This branch contains an implementation of the "dumb" alternative, namely a semi-decision procedure that iteratively constructs and solves an n-fold product MDP as long as the value remains 1.

This is not to be merged into the main branch (for now) and this PR is only meant to discuss this branch.

find the new binary called "schaeppert":

schaeppert -h
Usage: schaeppert [OPTIONS] <AUTOMATON_FILE> <TMP_DIR>

Arguments:
  <AUTOMATON_FILE>  Path to the input
  <TMP_DIR>         directory where to store the prism files

Options:
  -f, --from <INPUT_FORMAT>    The input format [default: tikz] [possible values: dot, tikz]
  -v, --verbose...             Increase verbosity level
  -l, --log-output <LOG_FILE>  Optional path to the log file. Defaults to stdout if not specified.
  -h, --help                   Print help
  -V, --version                Print version

It takes the same input /input type as shepherd and a path to some (empty) directory.
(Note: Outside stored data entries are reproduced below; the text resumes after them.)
-- ==== Sys2Proof/Laws/Ops.lean ====
section
/-! SUPPORT. What each shared operation of the block can do: an operation in the fault state, a port transaction on a chip the block
has, and the effect of a bus write and a bus read on a chip. -/

namespace Sys2Proof.Machine

/-! ### Operations and the fault state -/

theorem operation_of_faulted {s : State} {f : BlockFault} (h : s.faulted = some f) (run : State → Out) :
    operation s run = .next (s.emit .faultReturned) := by
  simp [operation, h]

theorem operation_of_running {s : State} (h : s.faulted = none) (run : State → Out) : operation s run = run s := by
  simp [operation, h]

/-- An operation that answers a next state either returned `FAULT` or ran. -/
theorem operation_next_cases {s t : State} {run : State → Out} (h : operation s run = .next t) :
    (∃ f, s.faulted = some f ∧ t = s.emit .faultReturned) ∨ (s.faulted = none ∧ run s = .next t) := by
  unfold operation at h
  split at h
  · next f hf => injection h with h; exact .inl ⟨f, hf, h.symm⟩
  · next hf => exact .inr ⟨hf, h⟩

theorem onSelected_of_selected {s : State} {c : Chip} (h : s.chips[s.chipSel]? = some c) (run : Chip → State) :
    onSelected s run = .next (run c) := by
  simp [onSelected, State.chip?, h]

theorem onSelected_next_cases {s t : State} {run : Chip → State} (h : onSelected s run = .next t) :
    ∃ c, s.chips[s.chipSel]? = some c ∧ t = run c := by
  unfold onSelected State.chip? at h
  split at h
  · next c hc => injection h with h; exact ⟨c, hc, h.symm⟩
  · cases h

/-! ### Port transactions on a ready block -/

theorem portWrite_of_ready {s : State} {c : Chip} (h : Ready s c) (off : Offset) (reg : RegisterRule) (d : Byte) :
    portWrite off reg d s = .next (withSelected s (c.busWrite s.params off reg d)) := by
  rw [portWrite, operation_of_running h.no_fault, onSelected_of_selected h.selected]; rfl

theorem portRead_of_ready {s : State} {c : Chip} (h : Ready s c) (read : ReadRule) :
    portRead read s = .next ((withSelected s (read c).1).emit (.byte s.chipSel (read c).2)) := by
  rw [portRead, operation_of_running h.no_fault, onSelected_of_selected h.selected]; rfl

theorem clockChip_of_present {s : State} {i : ChipIndex} {c : Chip} (h : s.chips[i]? = some c) :
    s.clockChip i = (s.setChip i (c.cycle s.params).1).emit (.sample i (c.cycle s.params).2) := by
  simp [State.clockChip, State.chip?, h]

theorem portClock_of_ready {s : State} {c : Chip} (h : Ready s c) :
    portClock s = .next ((withSelected s (c.cycle s.params).1).emit (.sample s.chipSel (c.cycle s.params).2)) := by
  rw [portClock, operation_of_running h.no_fault, onSelected_of_selected h.selected, clockChip_of_present h.selected]; rfl

theorem portReset_of_ready {s : State} {c : Chip} (h : Ready s c) :
    portReset s = .next (withSelected s (c.chipReset s.params)) := by
  rw [portReset, operation_of_running h.no_fault, onSelected_of_selected h.selected]; rfl

/-- Storing the selected chip as it is changes nothing. -/
theorem withSelected_self {s : State} {c : Chip} (h : s.chips[s.chipSel]? = some c) : withSelected s c = s := by
  unfold withSelected
  have hs : s.chips.set s.chipSel c = s.chips := by
    apply List.ext_getElem?
    intro k
    rw [List.getElem?_set]
    split
    · next hk => subst hk; split
                 · exact h.symm
                 · next hlt => rw [List.getElem?_eq_none (Nat.le_of_not_lt hlt)] at h; cases h
    · rfl
  rw [hs]

/-! ### Bus writes and reads -/

theorem controlVoice_of (v : VoiceId) :
    controlVoice (match v with | .v1 => 0x04#5 | .v2 => 0x0B#5 | .v3 => 0x12#5) = some v := by
  cases v <;> rfl

/-- A register rule changes nothing of a chip but its voices and its filter. -/
structure RegisterOnly (reg : RegisterRule) : Prop where
  frame : ∀ p d c, ChipFrame c (reg p d c)
  bus_value : ∀ p d c, (reg p d c).busValue = c.busValue
  bus_ttl : ∀ p d c, (reg p d c).busTtl = c.busTtl

theorem registerOnly_mapWave (v : VoiceId) (f : Params → Byte → Chip → Wave → Wave) :
    RegisterOnly fun p d c => c.mapWave v (f p d c) :=
  ⟨fun p d c => ⟨by simp, by simp, by simp, by simp, by simp, Chip.muted_of_mutes (by simp) (by simp) (by simp), by simp⟩,
    by simp, by simp⟩

theorem registerOnly_mapEnv (v : VoiceId) (f : Params → Byte → Chip → Env → Env) :
    RegisterOnly fun p d c => c.mapEnv v (f p d c) :=
  ⟨fun p d c => ⟨by simp, by simp, by simp, by simp, by simp, Chip.muted_of_mutes (by simp) (by simp) (by simp), by simp⟩,
    by simp, by simp⟩

theorem registerOnly_control (v : VoiceId) : RegisterOnly (regControl v) :=
  ⟨fun p d c => ⟨by simp [regControl], by simp [regControl], by simp [regControl], by simp [regControl], by simp [regControl],
      Chip.muted_of_mutes (by simp [regControl]) (by simp [regControl]) (by simp [regControl]), by simp [regControl]⟩,
    by simp [regControl], by simp [regControl]⟩

theorem registerOnly_filter (f : Byte → Filter → Filter) :
    RegisterOnly fun _ d c => { c with filter := f d c.filter } :=
  ⟨fun _ _ _ => ⟨rfl, rfl, rfl, rfl, rfl, fun v => by cases v <;> rfl, rfl⟩, fun _ _ _ => rfl, fun _ _ _ => rfl⟩

theorem registerOnly_none : RegisterOnly regNone :=
  ⟨fun _ _ _ => ⟨rfl, rfl, rfl, rfl, rfl, fun v => by cases v <;> rfl, rfl⟩, fun _ _ _ => rfl, fun _ _ _ => rfl⟩

/-- The common part of a bus write (rule R320). -/
theorem busLoaded_busWrite {reg : RegisterRule} (h : RegisterOnly reg) (p : Params) (off : Offset) (d : Byte) (c : Chip) :
    BusLoaded d c (c.busWrite p off reg d) where
  frame := by
    have hf := h.frame p (c.gated off d) { c with busValue := d, busTtl := busTtlOf c.model }
    exact ⟨hf.model, hf.ext, hf.cycles, hf.pot_x, hf.pot_y,
      fun v => by have := hf.mute v; cases v <;> exact this, hf.ext_in⟩
  value := h.bus_value p (c.gated off d) { c with busValue := d, busTtl := busTtlOf c.model }
  ttl := by
    have := h.bus_ttl p (c.gated off d) { c with busValue := d, busTtl := busTtlOf c.model }
    cases hm : c.model <;> simp_all [Chip.busWrite, busTtlOf]
  deadline := rfl

theorem busWrite_voice (p : Params) (off : Offset) (reg : RegisterRule) (d : Byte) (c : Chip) (v : VoiceId) :
    (c.busWrite p off reg d).voice v =
      (reg p (c.gated off d) { c with busValue := d, busTtl := busTtlOf c.model }).voice v := by
  cases v <;> rfl

theorem busWrite_filter (p : Params) (off : Offset) (reg : RegisterRule) (d : Byte) (c : Chip) :
    (c.busWrite p off reg d).filter =
      (reg p (c.gated off d) { c with busValue := d, busTtl := busTtlOf c.model }).filter := rfl

theorem gated_of_not_control {off : Offset} (h : controlVoice off = none) (c : Chip) (d : Byte) : c.gated off d = d := by
  simp [Chip.gated, h]

theorem gated_of_control {off : Offset} {v : VoiceId} (h : controlVoice off = some v) (c : Chip) (d : Byte) :
    c.gated off d = delivered c v d := by
  simp [Chip.gated, h, delivered]

@[simp] theorem voice_loaded (c : Chip) (d : Byte) (ttl : BitVec 32) (v : VoiceId) :
    Chip.voice { c with busValue := d, busTtl := ttl } v = c.voice v := by
  cases v <;> rfl

theorem sameButBus_halveBus (c : Chip) : SameButBus c c.halveBus :=
  ⟨⟨rfl, rfl, rfl, rfl, rfl, fun v => by cases v <;> rfl, rfl⟩, fun v => by cases v <;> rfl, rfl, rfl⟩

end Sys2Proof.Machine
end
It will create prism files called model-1.pm there, call prism and parse the output.

(prism cannot read from stdin so these files have to be written to disk).

mkdir tmp

./target/debug/schaeppert -f dot examples/fig6-butterfly.dot tmp/
n=1 -> 1.000
n=2 -> 1.000
n=3 -> 1.000
n=4 -> 1.000
n=5 -> 1.000
n=6 -> 1.000
n=7 -> 1.000
n=8 -> 1.000
n=9 -> 1.000
^C

 ./target/debug/schaeppert -f tikz examples/bottleneck-2.tikz tmp/
n=1 -> 1.000
n=2 -> 1.000
n=3 -> 0.778
The value is less than 1.0, stopping the search.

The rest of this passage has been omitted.